- _Problem statement_
Transcribe the records exactly from the line with "unfold chain" to the end, both included.

[Collected data]

_ _ _ _

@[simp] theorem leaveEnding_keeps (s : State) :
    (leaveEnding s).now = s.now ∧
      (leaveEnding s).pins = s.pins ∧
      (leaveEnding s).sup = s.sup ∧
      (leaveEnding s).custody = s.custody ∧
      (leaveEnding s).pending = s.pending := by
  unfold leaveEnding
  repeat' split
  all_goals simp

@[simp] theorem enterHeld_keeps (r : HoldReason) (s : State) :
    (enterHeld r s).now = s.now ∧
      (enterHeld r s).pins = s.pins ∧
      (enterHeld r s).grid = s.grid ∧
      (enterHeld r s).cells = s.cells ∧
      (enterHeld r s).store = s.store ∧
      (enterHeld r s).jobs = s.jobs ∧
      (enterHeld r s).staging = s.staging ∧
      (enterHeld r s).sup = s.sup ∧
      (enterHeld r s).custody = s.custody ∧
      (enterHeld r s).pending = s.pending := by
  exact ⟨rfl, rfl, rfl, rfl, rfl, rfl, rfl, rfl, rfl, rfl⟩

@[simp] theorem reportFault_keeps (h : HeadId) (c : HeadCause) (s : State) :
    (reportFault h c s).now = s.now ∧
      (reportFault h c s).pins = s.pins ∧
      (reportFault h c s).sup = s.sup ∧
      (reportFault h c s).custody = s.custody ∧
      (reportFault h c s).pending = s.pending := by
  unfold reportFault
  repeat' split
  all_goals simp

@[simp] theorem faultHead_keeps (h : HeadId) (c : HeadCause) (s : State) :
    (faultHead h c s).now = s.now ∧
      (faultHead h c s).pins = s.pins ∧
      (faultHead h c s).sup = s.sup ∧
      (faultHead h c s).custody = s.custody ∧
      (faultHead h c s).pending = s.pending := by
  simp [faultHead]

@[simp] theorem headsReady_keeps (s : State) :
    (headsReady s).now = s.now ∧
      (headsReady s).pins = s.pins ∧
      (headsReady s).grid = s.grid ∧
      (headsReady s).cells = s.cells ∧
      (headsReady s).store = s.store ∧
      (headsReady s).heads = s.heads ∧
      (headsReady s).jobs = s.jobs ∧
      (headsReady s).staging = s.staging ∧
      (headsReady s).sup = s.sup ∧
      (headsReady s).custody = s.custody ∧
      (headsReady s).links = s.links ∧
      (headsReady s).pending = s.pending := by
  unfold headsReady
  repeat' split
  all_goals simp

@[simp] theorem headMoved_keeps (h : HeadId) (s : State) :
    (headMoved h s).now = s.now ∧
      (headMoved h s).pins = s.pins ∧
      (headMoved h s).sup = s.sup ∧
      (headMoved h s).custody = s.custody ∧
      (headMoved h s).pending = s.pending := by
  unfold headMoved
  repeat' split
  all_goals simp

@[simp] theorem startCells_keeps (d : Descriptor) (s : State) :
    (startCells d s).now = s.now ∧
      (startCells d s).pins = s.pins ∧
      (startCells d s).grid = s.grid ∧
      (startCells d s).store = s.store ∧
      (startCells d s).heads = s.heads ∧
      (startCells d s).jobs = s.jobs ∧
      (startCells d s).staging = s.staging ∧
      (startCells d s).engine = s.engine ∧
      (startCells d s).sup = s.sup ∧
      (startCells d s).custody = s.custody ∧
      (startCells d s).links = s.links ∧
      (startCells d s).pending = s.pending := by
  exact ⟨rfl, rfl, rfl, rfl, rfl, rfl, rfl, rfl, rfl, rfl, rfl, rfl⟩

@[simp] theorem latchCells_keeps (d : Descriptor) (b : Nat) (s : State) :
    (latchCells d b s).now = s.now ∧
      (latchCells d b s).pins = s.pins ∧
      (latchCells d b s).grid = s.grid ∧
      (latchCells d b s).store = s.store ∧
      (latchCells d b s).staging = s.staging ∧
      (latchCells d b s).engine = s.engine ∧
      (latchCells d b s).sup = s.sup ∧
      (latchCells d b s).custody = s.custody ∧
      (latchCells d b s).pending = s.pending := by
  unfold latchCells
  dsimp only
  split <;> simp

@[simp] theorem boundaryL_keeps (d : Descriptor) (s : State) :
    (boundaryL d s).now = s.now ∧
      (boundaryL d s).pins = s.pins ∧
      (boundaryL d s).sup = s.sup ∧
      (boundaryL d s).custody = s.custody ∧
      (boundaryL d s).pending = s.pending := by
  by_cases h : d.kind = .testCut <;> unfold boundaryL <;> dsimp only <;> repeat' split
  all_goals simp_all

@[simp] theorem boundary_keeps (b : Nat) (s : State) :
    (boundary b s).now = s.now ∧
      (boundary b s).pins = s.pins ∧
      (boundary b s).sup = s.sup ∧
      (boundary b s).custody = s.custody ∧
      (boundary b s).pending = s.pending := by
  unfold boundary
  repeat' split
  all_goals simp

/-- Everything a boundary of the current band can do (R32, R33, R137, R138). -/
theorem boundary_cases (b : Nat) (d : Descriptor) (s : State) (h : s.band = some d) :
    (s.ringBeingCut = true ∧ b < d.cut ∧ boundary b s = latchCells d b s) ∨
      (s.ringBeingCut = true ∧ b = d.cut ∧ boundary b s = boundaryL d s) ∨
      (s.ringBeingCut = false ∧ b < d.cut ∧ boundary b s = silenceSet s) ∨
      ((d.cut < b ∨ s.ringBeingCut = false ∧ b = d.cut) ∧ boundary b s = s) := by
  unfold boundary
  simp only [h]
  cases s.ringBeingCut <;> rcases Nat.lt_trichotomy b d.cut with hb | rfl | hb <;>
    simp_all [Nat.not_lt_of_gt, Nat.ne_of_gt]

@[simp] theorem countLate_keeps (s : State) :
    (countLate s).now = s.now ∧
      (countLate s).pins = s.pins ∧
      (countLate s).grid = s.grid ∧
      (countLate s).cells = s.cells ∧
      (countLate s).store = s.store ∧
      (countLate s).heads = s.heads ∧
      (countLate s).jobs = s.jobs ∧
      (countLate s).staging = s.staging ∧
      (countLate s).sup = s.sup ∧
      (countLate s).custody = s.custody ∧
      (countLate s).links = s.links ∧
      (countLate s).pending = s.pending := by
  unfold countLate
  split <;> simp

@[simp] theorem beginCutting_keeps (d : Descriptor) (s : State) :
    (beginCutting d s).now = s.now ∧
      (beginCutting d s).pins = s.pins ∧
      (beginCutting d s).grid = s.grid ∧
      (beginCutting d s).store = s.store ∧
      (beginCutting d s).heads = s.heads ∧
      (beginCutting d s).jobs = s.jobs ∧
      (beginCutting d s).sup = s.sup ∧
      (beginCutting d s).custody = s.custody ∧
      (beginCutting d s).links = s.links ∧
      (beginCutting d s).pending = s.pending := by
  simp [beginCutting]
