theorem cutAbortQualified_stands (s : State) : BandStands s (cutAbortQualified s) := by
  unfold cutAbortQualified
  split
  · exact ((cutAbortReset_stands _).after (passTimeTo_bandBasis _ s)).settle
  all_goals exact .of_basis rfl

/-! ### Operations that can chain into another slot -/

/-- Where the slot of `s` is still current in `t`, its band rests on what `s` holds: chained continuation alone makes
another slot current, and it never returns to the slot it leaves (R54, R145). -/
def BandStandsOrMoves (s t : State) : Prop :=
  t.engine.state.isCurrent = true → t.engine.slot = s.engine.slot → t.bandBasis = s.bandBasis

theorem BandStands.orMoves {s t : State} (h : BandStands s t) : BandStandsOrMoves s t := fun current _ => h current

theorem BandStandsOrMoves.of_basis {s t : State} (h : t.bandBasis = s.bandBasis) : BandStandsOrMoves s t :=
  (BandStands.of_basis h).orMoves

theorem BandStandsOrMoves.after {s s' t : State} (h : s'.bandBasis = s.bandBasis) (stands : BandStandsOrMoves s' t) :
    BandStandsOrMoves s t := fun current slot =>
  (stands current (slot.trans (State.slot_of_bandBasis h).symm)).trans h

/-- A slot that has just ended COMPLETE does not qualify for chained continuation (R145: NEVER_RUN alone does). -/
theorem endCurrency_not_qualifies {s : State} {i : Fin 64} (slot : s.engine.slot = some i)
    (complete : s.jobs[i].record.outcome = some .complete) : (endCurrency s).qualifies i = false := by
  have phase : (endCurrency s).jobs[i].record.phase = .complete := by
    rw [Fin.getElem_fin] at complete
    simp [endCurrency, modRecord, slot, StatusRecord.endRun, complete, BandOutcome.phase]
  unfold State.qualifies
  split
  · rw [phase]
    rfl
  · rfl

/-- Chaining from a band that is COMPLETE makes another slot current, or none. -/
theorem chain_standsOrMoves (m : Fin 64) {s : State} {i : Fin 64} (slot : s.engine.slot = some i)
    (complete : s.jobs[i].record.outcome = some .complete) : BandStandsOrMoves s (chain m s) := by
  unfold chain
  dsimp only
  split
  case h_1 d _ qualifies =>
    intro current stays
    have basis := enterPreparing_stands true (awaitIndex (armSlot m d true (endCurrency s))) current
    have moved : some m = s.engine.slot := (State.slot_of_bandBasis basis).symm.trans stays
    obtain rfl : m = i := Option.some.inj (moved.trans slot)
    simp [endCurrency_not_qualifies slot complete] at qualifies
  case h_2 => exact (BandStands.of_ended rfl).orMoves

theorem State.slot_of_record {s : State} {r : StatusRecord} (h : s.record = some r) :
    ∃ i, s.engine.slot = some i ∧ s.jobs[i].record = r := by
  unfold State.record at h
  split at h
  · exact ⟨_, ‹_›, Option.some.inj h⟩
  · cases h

_ _ _ _

- _Result below_
  unfold chain
  dsimp only
  split
  case h_1 d _ qualifies =>
    intro current stays
    have basis := enterPreparing_stands true (awaitIndex (armSlot m d true (endCurrency s))) current
    have moved : some m = s.engine.slot := (State.slot_of_bandBasis basis).symm.trans stays
    obtain rfl : m = i := Option.some.inj (moved.trans slot)
    simp [endCurrency_not_qualifies slot complete] at qualifies
  case h_2 => exact (BandStands.of_ended rfl).orMoves

theorem State.slot_of_record {s : State} {r : StatusRecord} (h : s.record = some r) :
    ∃ i, s.engine.slot = some i ∧ s.jobs[i].record = r := by
  unfold State.record at h
  split at h
  · exact ⟨_, ‹_›, Option.some.inj h⟩
  · cases h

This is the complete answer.